I don’t know if you’ve noticed, but I seem to have hit a little slump.

There have been days recently when I didn’t post a blog entry, in part for lack of time and in part for lack of inspiration. Also, lately, I feel that my writing lacks the energy it used to have and I don’t want to subject readers to lethargic dronings.

I’ve been at this blogging project for 16 months now, having written 385 pieces. Inspiration used to rush at me faster than I could mash it into the keyboard. Lately? Not so much.

Over the weekend, I tackled a small writing project that gave me the same sense of paralysis. Eventually I found the energy to hand in to the client what I think was good work, but not without teeth-grinding anxiety.

This isn’t like me.

As I researched punctuation for Friday’s post, I came upon an interesting perspective on writer’s block. Then another one. Both jumped to the same conclusion: Essentially, quitcherbitchin.

Here’s what author Philip Pullman said in 2006 on the subject of writer’s block:

“Plumbers don’t get plumber’s block, and doctors don’t get doctor’s block; why should writers be the only profession that gives a special name to the difficulty of working, and then expects sympathy for it?”

A bass player named Paul Wolfe wrote a piece recently on his blog, which worked from the same premise—that there’s no such thing as writer’s block—also using the plumber analogy. It’s worth a glance if you can relate.

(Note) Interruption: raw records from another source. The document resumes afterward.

-- ==== Sys2Proof/Laws/PerInstr.lean ====
section
/-! SUPPORT. Decoding gives back what encoding wrote (R20, R28 to R32): one lemma for every row of the opcode table. An
event has no word, and its lemma says nothing. -/

namespace Sys2Proof.Laws

/-- The decoder reads from the word of a well-formed instruction that instruction. -/
def EncodeDecode.Statement (i : Instr) : Prop := ∀ w, i.wf = true → encode i = some w → decode w = .ok i

theorem bit_of_fld {w lo : Nat} {b : Bool} (h : fld w lo 1 = b.toNat) : bit w lo = b := by
  unfold bit; rw [h]; cases b <;> rfl

theorem fin_of_fld {n m : Nat} [NeZero n] {d : Fin n} (h : m = d.val) : Fin.ofNat n m = d := by
  subst h; exact Fin.ext (Nat.mod_eq_of_lt d.isLt)

theorem vec_of_fld {n m : Nat} {v : BitVec n} (h : m = v.toNat) : BitVec.ofNat n m = v := by
  subst h; simp

theorem Policy.ofCode_code (p : Policy) : Policy.ofCode p.code = p := by cases p <;> rfl

theorem Scope.ofCode_code (p : Scope) : Scope.ofCode p.code = p := by cases p <;> rfl

theorem Dir.ofCode_code (p : Dir) : Dir.ofCode p.code = p := by cases p <;> rfl

theorem policy_of_fld {m : Nat} {p : Policy} (h : m = p.code) : Policy.ofCode m = p := by
  subst h; exact Policy.ofCode_code p

theorem scope_of_fld {m : Nat} {p : Scope} (h : m = p.code) : Scope.ofCode m = p := by
  subst h; exact Scope.ofCode_code p

theorem dir_of_fld {m : Nat} {p : Dir} (h : m = p.code) : Dir.ofCode m = p := by
  subst h; exact Dir.ofCode_code p

theorem Policy.code_lt (p : Policy) : p.code < 4 := by cases p <;> decide

theorem Scope.code_lt (p : Scope) : p.code < 4 := by cases p <;> decide

theorem Dir.code_lt (p : Dir) : p.code < 4 := by cases p <;> decide

/-- A number built from a field of n bits and what stands above it. -/
def atop (n v r : Nat) : Nat := v + 2 ^ n * r

/-- The lowest field of a number built from fields. -/
theorem fld_head {n v r : Nat} (h : v < 2 ^ n) : fld (atop n v r) 0 n = v := by
  unfold fld atop
  rw [pow_zero, Nat.div_one, Nat.add_mul_mod_self_left]
  exact Nat.mod_eq_of_lt h

/-- What stands above the lowest field. -/
theorem div_tail {n v r lo c : Nat} (h : v < 2 ^ n) (e : r / 2 ^ lo = c) : atop n v r / 2 ^ (n + lo) = c := by
  unfold atop
  rw [pow_add, ← Nat.div_div_eq_div_mul, Nat.add_mul_div_left _ _ (Nat.pow_pos (by decide)), Nat.div_eq_of_lt h,
    Nat.zero_add]
  exact e

/-- A field above the lowest one. -/
theorem fld_tail {n v r lo m c : Nat} (h : v < 2 ^ n) (e : fld r lo m = c) : fld (atop n v r) (n + lo) m = c := by
  unfold fld at e ⊢
  rw [div_tail h rfl]
  exact e

/-- The field next to the lowest one. -/
theorem fld_next {n v r m c : Nat} (h : v < 2 ^ n) (e : fld r 0 m = c) : fld (atop n v r) n m = c := fld_tail (lo := 0) h e

/-- What stands above the only field. -/
theorem div_head {n v r : Nat} (h : v < 2 ^ n) : atop n v r / 2 ^ n = r := div_tail (lo := 0) h (Nat.div_one r)

/-- A field whose low part is known is no number with another low part. -/
theorem fld_short {w lo n k c m : Nat} (h : fld w lo k = c) (g : fld w lo n = m) (hk : k ≤ n) (hm : m % 2 ^ k ≠ c) :
    False := by
  apply hm
  rw [← g, ← h]
  unfold fld
  exact Nat.mod_mod_of_dvd _ (Nat.pow_dvd_pow 2 hk)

So if there is no such thing as writer’s block, what has gotten a hold of me?

When I approached my recent client project, you would have thought I had decided to try skydiving. Profound fear consumed me.

I moved my computer from my office to the dining room table so I’d have room to spread out and to breathe. I set my papers out neatly. I took a shower. I returned to the computer. I straightened some knickknacks. I sat up straight, put my fingers on the keyboard and took a deep breath. I opened a six-ounce box of SweeTarts, sifted through the candies and ate all the purple and orange ones. Then I arranged the blue ones along the edge of the box, then the red, then the green. By this time my stomach was in my throat and my heart was racing. Utter silliness. This was easy stuff, nothing complicated. As soon as I typed the first word, the others came, but it took me more than eight hours to finish. It was touch and go there for a while.

So it goes with the blog. I don’t wake up with ideas and words to support them the way I used to.

The bass player says if you believe in writer’s block, then it wins. Pullman doesn’t believe in it either.

So maybe it’s just an old fashioned case of jitters.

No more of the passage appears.